(Stored data entries)
-=-=-=-=-

/-! ### setSig -/

@[simp] theorem State.setSig_pending (s : State) (a : Nat) (w : Word) : (s.setSig a w).pending = s.pending := rfl
@[simp] theorem State.setSig_tick (s : State) (a : Nat) (w : Word) : (s.setSig a w).tick = s.tick := rfl
@[simp] theorem State.setSig_conv (s : State) (a : Nat) (w : Word) : (s.setSig a w).conv = s.conv := rfl
@[simp] theorem State.setSig_bal (s : State) (a : Nat) (w : Word) : (s.setSig a w).bal = s.bal := rfl
@[simp] theorem State.setSig_gt (s : State) (a : Nat) (w : Word) : (s.setSig a w).gt = s.gt := rfl
@[simp] theorem State.setSig_fus (s : State) (a : Nat) (w : Word) : (s.setSig a w).fus = s.fus := rfl
@[simp] theorem State.setSig_loops (s : State) (a : Nat) (w : Word) : (s.setSig a w).loops = s.loops := rfl
@[simp] theorem State.setSig_cells (s : State) (a : Nat) (w : Word) : (s.setSig a w).cells = s.cells := rfl
@[simp] theorem State.setSig_arms (s : State) (a : Nat) (w : Word) : (s.setSig a w).arms = s.arms := rfl
@[simp] theorem State.setSig_mod (s : State) (a : Nat) (w : Word) : (s.setSig a w).mod = s.mod := rfl
@[simp] theorem State.setSig_trips (s : State) (a : Nat) (w : Word) : (s.setSig a w).trips = s.trips := rfl
@[simp] theorem State.setSig_lanes (s : State) (a : Nat) (w : Word) : (s.setSig a w).lanes = s.lanes := rfl
@[simp] theorem State.setSig_esc (s : State) (a : Nat) (w : Word) : (s.setSig a w).esc = s.esc := rfl
@[simp] theorem State.setSig_hands (s : State) (a : Nat) (w : Word) : (s.setSig a w).hands = s.hands := rfl
@[simp] theorem State.setSig_lim (s : State) (a : Nat) (w : Word) : (s.setSig a w).lim = s.lim := rfl
@[simp] theorem State.setSig_set (s : State) (a : Nat) (w : Word) : (s.setSig a w).set = s.set := rfl
@[simp] theorem State.setSig_meas (s : State) (a : Nat) (w : Word) : (s.setSig a w).meas = s.meas := rfl
@[simp] theorem State.setSig_reg (s : State) (a : Nat) (w : Word) : (s.setSig a w).reg = s.reg := rfl
@[simp] theorem State.setSig_time (s : State) (a : Nat) (w : Word) : (s.setSig a w).time = s.time := rfl
@[simp] theorem State.setSig_sched (s : State) (a : Nat) (w : Word) : (s.setSig a w).sched = s.sched := rfl
@[simp] theorem State.setSig_chr (s : State) (a : Nat) (w : Word) : (s.setSig a w).chr = s.chr := rfl
@[simp] theorem State.setSig_cond (s : State) (a : Nat) (w : Word) : (s.setSig a w).cond = s.cond := rfl
@[simp] theorem State.setSig_log (s : State) (a : Nat) (w : Word) : (s.setSig a w).log = s.log := rfl
@[simp] theorem State.setSig_saf (s : State) (a : Nat) (w : Word) : (s.setSig a w).saf = s.saf := rfl
@[simp] theorem State.setSig_train (s : State) (a : Nat) (w : Word) : (s.setSig a w).train = s.train := rfl
@[simp] theorem State.setSig_pair (s : State) (a : Nat) (w : Word) : (s.setSig a w).pair = s.pair := rfl
@[simp] theorem State.setSig_feed (s : State) (a : Nat) (w : Word) : (s.setSig a w).feed = s.feed := rfl
@[simp] theorem State.setSig_host (s : State) (a : Nat) (w : Word) : (s.setSig a w).host = s.host := rfl
@[simp] theorem State.setSig_pwr (s : State) (a : Nat) (w : Word) : (s.setSig a w).pwr = s.pwr := rfl
@[simp] theorem State.setSig_objs (s : State) (a : Nat) (w : Word) : (s.setSig a w).objs = s.objs := rfl
@[simp] theorem State.setSig_waiting (s : State) (a : Nat) (w : Word) : (s.setSig a w).waiting = s.waiting := rfl
@[simp] theorem State.setSig_free (s : State) (a : Nat) (w : Word) : (s.setSig a w).free = s.free := rfl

-=-=-=-=-

* _Task directions_: Restate the records above verbatim up to and including the line containing "s.tick := rfl".

* _Expected answer_:
/-! ### setSig -/

@[simp] theorem State.setSig_pending (s : State) (a : Nat) (w : Word) : (s.setSig a w).pending = s.pending := rfl
@[simp] theorem State.setSig_tick (s : State) (a : Nat) (w : Word) : (s.setSig a w).tick = s.tick := rfl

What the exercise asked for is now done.